Stored items:
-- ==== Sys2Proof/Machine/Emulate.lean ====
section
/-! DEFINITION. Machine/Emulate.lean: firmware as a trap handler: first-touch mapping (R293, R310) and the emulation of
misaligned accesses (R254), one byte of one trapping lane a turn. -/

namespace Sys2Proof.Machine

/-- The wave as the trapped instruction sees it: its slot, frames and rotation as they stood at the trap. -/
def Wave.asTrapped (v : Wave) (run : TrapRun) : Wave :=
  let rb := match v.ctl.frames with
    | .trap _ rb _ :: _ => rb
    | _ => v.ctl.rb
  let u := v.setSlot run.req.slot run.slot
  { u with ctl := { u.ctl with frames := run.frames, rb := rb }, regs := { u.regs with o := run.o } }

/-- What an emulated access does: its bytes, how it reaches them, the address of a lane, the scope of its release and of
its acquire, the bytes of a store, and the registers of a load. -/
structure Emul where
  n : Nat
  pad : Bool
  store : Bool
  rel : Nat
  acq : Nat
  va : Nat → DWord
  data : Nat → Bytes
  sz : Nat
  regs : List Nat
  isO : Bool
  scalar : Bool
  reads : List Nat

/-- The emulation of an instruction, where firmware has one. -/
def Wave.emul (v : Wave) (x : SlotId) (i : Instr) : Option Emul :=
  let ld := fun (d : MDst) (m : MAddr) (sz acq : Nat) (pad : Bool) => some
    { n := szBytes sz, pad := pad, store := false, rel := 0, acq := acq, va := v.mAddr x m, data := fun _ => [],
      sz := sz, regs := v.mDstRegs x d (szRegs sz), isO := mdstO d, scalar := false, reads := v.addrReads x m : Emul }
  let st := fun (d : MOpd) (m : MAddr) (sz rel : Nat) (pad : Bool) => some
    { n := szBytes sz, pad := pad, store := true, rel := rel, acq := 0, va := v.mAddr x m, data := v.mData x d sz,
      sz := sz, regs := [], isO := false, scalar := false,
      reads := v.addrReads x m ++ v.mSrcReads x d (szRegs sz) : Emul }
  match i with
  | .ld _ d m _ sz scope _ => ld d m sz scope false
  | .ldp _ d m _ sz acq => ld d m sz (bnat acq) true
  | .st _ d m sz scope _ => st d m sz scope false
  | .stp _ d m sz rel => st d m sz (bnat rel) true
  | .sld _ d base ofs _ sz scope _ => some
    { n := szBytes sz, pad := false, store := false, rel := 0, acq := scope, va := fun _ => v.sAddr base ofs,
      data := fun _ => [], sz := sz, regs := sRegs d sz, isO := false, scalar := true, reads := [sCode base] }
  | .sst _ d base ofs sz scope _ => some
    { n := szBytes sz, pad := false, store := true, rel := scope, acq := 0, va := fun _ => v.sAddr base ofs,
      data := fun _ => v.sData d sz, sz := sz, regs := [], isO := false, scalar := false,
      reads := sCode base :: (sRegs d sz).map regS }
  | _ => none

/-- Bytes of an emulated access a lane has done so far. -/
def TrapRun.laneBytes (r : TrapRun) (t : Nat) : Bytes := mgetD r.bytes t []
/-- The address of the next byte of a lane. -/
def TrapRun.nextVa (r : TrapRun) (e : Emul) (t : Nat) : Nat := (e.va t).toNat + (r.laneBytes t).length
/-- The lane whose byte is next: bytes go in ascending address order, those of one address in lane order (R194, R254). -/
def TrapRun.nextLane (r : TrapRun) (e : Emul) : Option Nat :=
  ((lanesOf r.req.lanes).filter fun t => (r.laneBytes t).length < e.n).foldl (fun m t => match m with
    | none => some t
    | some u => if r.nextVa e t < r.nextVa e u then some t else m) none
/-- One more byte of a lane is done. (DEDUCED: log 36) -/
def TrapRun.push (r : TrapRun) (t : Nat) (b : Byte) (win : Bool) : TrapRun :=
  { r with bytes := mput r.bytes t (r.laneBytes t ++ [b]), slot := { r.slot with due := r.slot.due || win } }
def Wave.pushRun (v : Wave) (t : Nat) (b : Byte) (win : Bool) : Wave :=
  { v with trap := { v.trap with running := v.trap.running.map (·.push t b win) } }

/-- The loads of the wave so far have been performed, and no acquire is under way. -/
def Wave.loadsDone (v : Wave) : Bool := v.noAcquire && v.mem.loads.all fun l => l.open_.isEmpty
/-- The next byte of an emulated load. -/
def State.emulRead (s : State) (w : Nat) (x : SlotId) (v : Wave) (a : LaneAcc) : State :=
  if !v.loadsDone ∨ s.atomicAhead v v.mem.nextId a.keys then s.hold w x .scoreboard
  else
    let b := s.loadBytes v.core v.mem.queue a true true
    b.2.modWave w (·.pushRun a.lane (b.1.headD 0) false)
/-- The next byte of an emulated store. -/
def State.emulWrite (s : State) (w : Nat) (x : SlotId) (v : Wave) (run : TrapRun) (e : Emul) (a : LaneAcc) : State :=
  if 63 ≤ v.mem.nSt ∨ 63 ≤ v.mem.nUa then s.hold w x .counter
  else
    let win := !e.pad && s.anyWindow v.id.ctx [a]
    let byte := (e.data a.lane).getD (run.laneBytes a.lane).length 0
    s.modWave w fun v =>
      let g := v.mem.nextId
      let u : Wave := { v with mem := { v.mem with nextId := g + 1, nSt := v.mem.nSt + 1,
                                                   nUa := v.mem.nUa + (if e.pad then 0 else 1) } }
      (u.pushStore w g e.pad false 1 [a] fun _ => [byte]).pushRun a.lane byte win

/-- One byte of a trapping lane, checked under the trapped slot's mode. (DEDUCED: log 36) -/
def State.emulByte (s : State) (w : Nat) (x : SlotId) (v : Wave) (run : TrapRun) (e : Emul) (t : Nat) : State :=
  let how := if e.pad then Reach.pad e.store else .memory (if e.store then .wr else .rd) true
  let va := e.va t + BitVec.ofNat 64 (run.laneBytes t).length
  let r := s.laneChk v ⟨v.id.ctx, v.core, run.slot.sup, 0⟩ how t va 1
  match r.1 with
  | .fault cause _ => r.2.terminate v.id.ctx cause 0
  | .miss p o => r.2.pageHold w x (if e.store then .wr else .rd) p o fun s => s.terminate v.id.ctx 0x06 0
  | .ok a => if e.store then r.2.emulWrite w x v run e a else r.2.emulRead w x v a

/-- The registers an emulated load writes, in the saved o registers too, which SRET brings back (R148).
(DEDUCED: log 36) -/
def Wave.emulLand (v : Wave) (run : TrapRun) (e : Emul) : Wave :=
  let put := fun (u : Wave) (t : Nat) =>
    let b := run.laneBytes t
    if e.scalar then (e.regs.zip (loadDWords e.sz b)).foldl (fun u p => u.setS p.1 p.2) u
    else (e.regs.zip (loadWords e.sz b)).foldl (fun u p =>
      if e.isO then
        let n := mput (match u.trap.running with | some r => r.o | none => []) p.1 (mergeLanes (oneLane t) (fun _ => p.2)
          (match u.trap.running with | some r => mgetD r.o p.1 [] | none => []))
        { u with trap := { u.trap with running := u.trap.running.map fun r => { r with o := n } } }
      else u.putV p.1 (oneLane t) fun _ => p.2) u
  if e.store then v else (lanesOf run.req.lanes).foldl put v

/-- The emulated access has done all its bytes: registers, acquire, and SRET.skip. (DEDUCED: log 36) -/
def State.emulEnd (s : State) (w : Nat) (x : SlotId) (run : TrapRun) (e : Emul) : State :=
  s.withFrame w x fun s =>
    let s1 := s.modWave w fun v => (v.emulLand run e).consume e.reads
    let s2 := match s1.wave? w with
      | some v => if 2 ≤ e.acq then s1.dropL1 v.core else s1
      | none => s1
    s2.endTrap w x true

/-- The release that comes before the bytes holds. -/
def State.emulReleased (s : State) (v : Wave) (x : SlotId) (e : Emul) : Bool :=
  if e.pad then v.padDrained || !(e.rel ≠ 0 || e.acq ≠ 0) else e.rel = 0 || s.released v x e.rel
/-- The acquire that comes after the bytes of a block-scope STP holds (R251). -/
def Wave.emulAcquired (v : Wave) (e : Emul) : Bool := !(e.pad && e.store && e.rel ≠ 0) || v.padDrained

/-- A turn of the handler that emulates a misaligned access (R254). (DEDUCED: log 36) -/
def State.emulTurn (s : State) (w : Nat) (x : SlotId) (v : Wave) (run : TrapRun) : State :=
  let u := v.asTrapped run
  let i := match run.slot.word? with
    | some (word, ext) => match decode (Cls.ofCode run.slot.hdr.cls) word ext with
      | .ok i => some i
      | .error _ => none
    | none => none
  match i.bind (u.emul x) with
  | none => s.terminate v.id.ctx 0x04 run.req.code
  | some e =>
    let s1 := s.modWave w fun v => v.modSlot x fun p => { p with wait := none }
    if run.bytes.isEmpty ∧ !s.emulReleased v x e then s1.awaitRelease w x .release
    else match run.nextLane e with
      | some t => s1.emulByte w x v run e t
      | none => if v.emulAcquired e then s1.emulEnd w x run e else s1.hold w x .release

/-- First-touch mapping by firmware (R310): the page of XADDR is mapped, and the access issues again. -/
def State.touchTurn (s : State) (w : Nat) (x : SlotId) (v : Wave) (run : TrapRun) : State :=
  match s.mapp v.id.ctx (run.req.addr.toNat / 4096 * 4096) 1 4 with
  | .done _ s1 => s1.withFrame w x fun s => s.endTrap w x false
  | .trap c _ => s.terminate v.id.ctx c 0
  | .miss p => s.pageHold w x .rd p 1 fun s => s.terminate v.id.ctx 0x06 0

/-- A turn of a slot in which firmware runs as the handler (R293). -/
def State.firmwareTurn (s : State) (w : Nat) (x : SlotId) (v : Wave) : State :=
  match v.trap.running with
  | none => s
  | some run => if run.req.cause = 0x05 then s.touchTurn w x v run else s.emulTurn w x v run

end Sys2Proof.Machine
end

What you will do:
Provide only the number of lines in the records containing the string "emulByte".

Answer box:
2